Minister for Labour, Public Service Reform, Social Partnership, Entrepreneurship and Small Business Development
- Incumbent
- Assumed office 13 November 2022
- Prime Minister: Roosevelt Skerrit

Minister for Planning and Economic Development
- In office 10 April 2018 – 16 December 2019
- Prime Minister: Roosevelt Skerrit
- Preceded by: John Collin McIntyre

Minister for Public Works and Ports
- In office 7 March 2016 – 10 April 2018
- Prime Minister: Roosevelt Skerrit
- Preceded by: Ian Pinard
- Succeeded by: John Colin McIntyre

Personal details
- Party: Dominica Labour Party

= Miriam Blanchard =

Dominican Labour Party politician

Miriam Blanchard is a Dominican Labour Party politician who is Parliamentary representative for the Roseau North constituency and is a Minister in the Cabinet of Dominica since 2016.

== Biography ==
From 8 March 2016, Blanchard was appointed as Minister for Public Works and Ports. In post, she approved over 500 Dominican infrastructure projects to rebuild following the impact of Tropical Storm Erika.

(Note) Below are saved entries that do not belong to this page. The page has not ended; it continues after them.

/-- The micro-operations of an engine, with their fields (R206). -/
inductive MicroOp where
  | mend
  | msela (m : BitVec 3)
  | mselb (m : BitVec 3)
  | mldx (d m : BitVec 3) (f : BitVec 2)
  | msetx (d : BitVec 3) (imm : BitVec 16)
  | maddx (d : BitVec 3) (imm : BitVec 16)
  | mloop (d : BitVec 3) (e : BitVec 9)
  | mnext
  | mblk (f : BitVec 3)
  | macc (q : BitVec 2) (d : BitVec 3) (z : Bool)
  | mmac (q : BitVec 2) (di dj dk dl : BitVec 3)
  | mspr (on : Bool)
  | mbz (d : BitVec 3) (t : BitVec 9)
  | mjmp (t : BitVec 9)
  | mwait (n : BitVec 16)
  | mnop
  deriving DecidableEq, Repr

/-- The instruction of a micro-operation. -/
noncomputable def MicroOp.instr (m : MicroOp) : Instr :=
  match m with
  | .mend => .mend
  | .msela m => .msela m
  | .mselb m => .mselb m
  | .mldx d m f => .mldx d m f
  | .msetx d i => .msetx d i
  | .maddx d i => .maddx d i
  | .mloop d e => .mloop d e
  | .mnext => .mnext
  | .mblk f => .mblk f
  | .macc q d z => .macc q d z
  | .mmac q di dj dk dl => .mmac q di dj dk dl
  | .mspr on => .mspr on
  | .mbz d t => .mbz d t
  | .mjmp t => .mjmp t
  | .mwait n => .mwait n
  | .mnop => .mnop

/-- The micro-operation of a 32-bit store word (R206); none for a word with a fixed bit wrong. -/
def decodeMicroOp (w : W32) : Option MicroOp :=
  match (w.extractLsb' 28 4).toNat with
  | 0 => if w == 0 then some .mend else none
  | 1 => if w.extractLsb' 3 25 == 0 then some (.msela (w.extractLsb' 0 3)) else none
  | 2 => if w.extractLsb' 3 25 == 0 then some (.mselb (w.extractLsb' 0 3)) else none
  | 3 => if w.extractLsb' 8 20 == 0 then some (.mldx (w.extractLsb' 0 3) (w.extractLsb' 3 3) (w.extractLsb' 6 2)) else none
  | 4 => if w.extractLsb' 3 9 == 0 then some (.msetx (w.extractLsb' 0 3) (w.extractLsb' 12 16)) else none
  | 5 => if w.extractLsb' 3 9 == 0 then some (.maddx (w.extractLsb' 0 3) (w.extractLsb' 12 16)) else none
  | 6 => if w.extractLsb' 25 3 == 0 && w.extractLsb' 3 13 == 0 then
           some (.mloop (w.extractLsb' 0 3) (w.extractLsb' 16 9)) else none
  | 7 => if w.extractLsb' 0 28 == 0 then some .mnext else none
  | 8 => if w.extractLsb' 3 25 == 0 then some (.mblk (w.extractLsb' 0 3)) else none
  | 9 => if w.extractLsb' 6 22 == 0 then
           some (.macc (w.extractLsb' 0 2) (w.extractLsb' 2 3) (w.getLsbD 5)) else none
  | 10 => if w.extractLsb' 14 14 == 0 then
            some (.mmac (w.extractLsb' 0 2) (w.extractLsb' 2 3) (w.extractLsb' 5 3) (w.extractLsb' 8 3)
              (w.extractLsb' 11 3)) else none
  | 11 => if w.extractLsb' 1 27 == 0 then some (.mspr (w.getLsbD 0)) else none
  | 12 => if w.extractLsb' 25 3 == 0 && w.extractLsb' 3 13 == 0 then
            some (.mbz (w.extractLsb' 0 3) (w.extractLsb' 16 9)) else none
  | 13 => if w.extractLsb' 25 3 == 0 && w.extractLsb' 0 16 == 0 then some (.mjmp (w.extractLsb' 16 9)) else none
  | 14 => if w.extractLsb' 16 12 == 0 then some (.mwait (w.extractLsb' 0 16)) else none
  | _ => if w.extractLsb' 0 28 == 0 then some .mnop else none

/-- The instruction of a store word (R206). -/
noncomputable def decodeMicro (w : W32) : Option Instr := (decodeMicroOp w).map MicroOp.instr

/-- The fields of a header word (R68). -/
def decodeHeader (w : Word24) : Header :=
  { rsv := w.extractLsb' 18 6, imm := w.extractLsb' 16 2, ops := w.extractLsb' 13 3, c := w.getLsbD 12,
    e := w.getLsbD 11, s := w.getLsbD 10, w := w.getLsbD 9, f := w.getLsbD 8, pm := w.extractLsb' 0 8 }

/-- The header word with these fields (R68). -/
def Header.toWord (h : Header) : Word24 :=
  h.rsv ++ (h.imm ++ (h.ops ++ (BitVec.ofBool h.c ++ (BitVec.ofBool h.e ++ (BitVec.ofBool h.s ++
    (BitVec.ofBool h.w ++ (BitVec.ofBool h.f ++ h.pm)))))))

/-- The set bits of PM, in increasing slot number (R68). -/
def Header.slots (h : Header) : List Nat := (List.range 8).filter (fun j => h.pm.getLsbD j)

/-- The bundle's length in words (R68). -/
def Header.len (h : Header) : Nat := 1 + h.slots.length + h.imm.toNat

/-- Word i of a packet (R63). -/
def Packet.word (p : Packet) (i : Nat) : Word24 := p.extractLsb' (16 + 24 * i) 24
/-- START[i] of a packet (R63). -/
def Packet.start (p : Packet) (i : Nat) : Bool := decide (i < 10) && p.getLsbD i

/-- Whether the words from i on, with at most n bundles, follow R64: lengths and START agree, the rest is padding. -/
def Packet.wfFrom (p : Packet) : Nat → Nat → Bool
  | 0, _ => false
  | n + 1, i =>
    let l := (decodeHeader (p.word i)).len
    decide (i + l ≤ 10) && ((List.range l).all fun j => j == 0 || !p.start (i + j)) &&
      (if i + l == 10 then true
       else if p.start (i + l) then p.wfFrom n (i + l)
       else (List.range (10 - (i + l))).all fun j => !p.start (i + l + j))

/-- A well-formed packet (R64), its reserved tag bits aside (R85). -/
def Packet.wf (p : Packet) : Bool := p.start 0 && p.wfFrom 10 0

/-- The packet with these START bits and words, reserved bits 0 (R63). -/
def Packet.make (start : BitVec 10) (ws : List Word24) : Packet :=
  ((List.range 10).foldl (fun (p : Packet) i =>
    p ||| ((ws.getD i 0).zeroExtend 256 <<< (16 + 24 * i))) (start.zeroExtend 256))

In 2018, Blanchard was "caretaker" of the Roseau North Constituency and served as Minister for Planning and Economic Development.

On 23 November 2022, Blanchard was launched by Roosevelt Skerrit as Dominica Labour Party Parliamentary candidate for the Roseau North Constituency in the 2022 Dominican general election. She won the seat, has worked on job creation, and has secured funding from the Kingdom of Saudi Arabia to fund the Roseau Enhancement Project, which includes the Goodwill Secondary School (GSS) and five primary schools.

Blanchard was appointed as Minister for Labour, Public Service Reform, Social Partnership, Entrepreneurship and Small Business Development on 13 November 2022. She attended the Annual General Meeting of the Dominica Council on Aging (DCOA) in 2023 and the 40th Annual General Meeting of the Dominica Association of Persons with Disabilities (DAPD) in 2024.

In June 2024, Blanchard signed a Citizenship Deprivation Order, revoking the Dominican citizenship of 68 people who had gained their citizenship through "fraud."

In August 2025, Blanchard sought medical treatment outside of Dominica.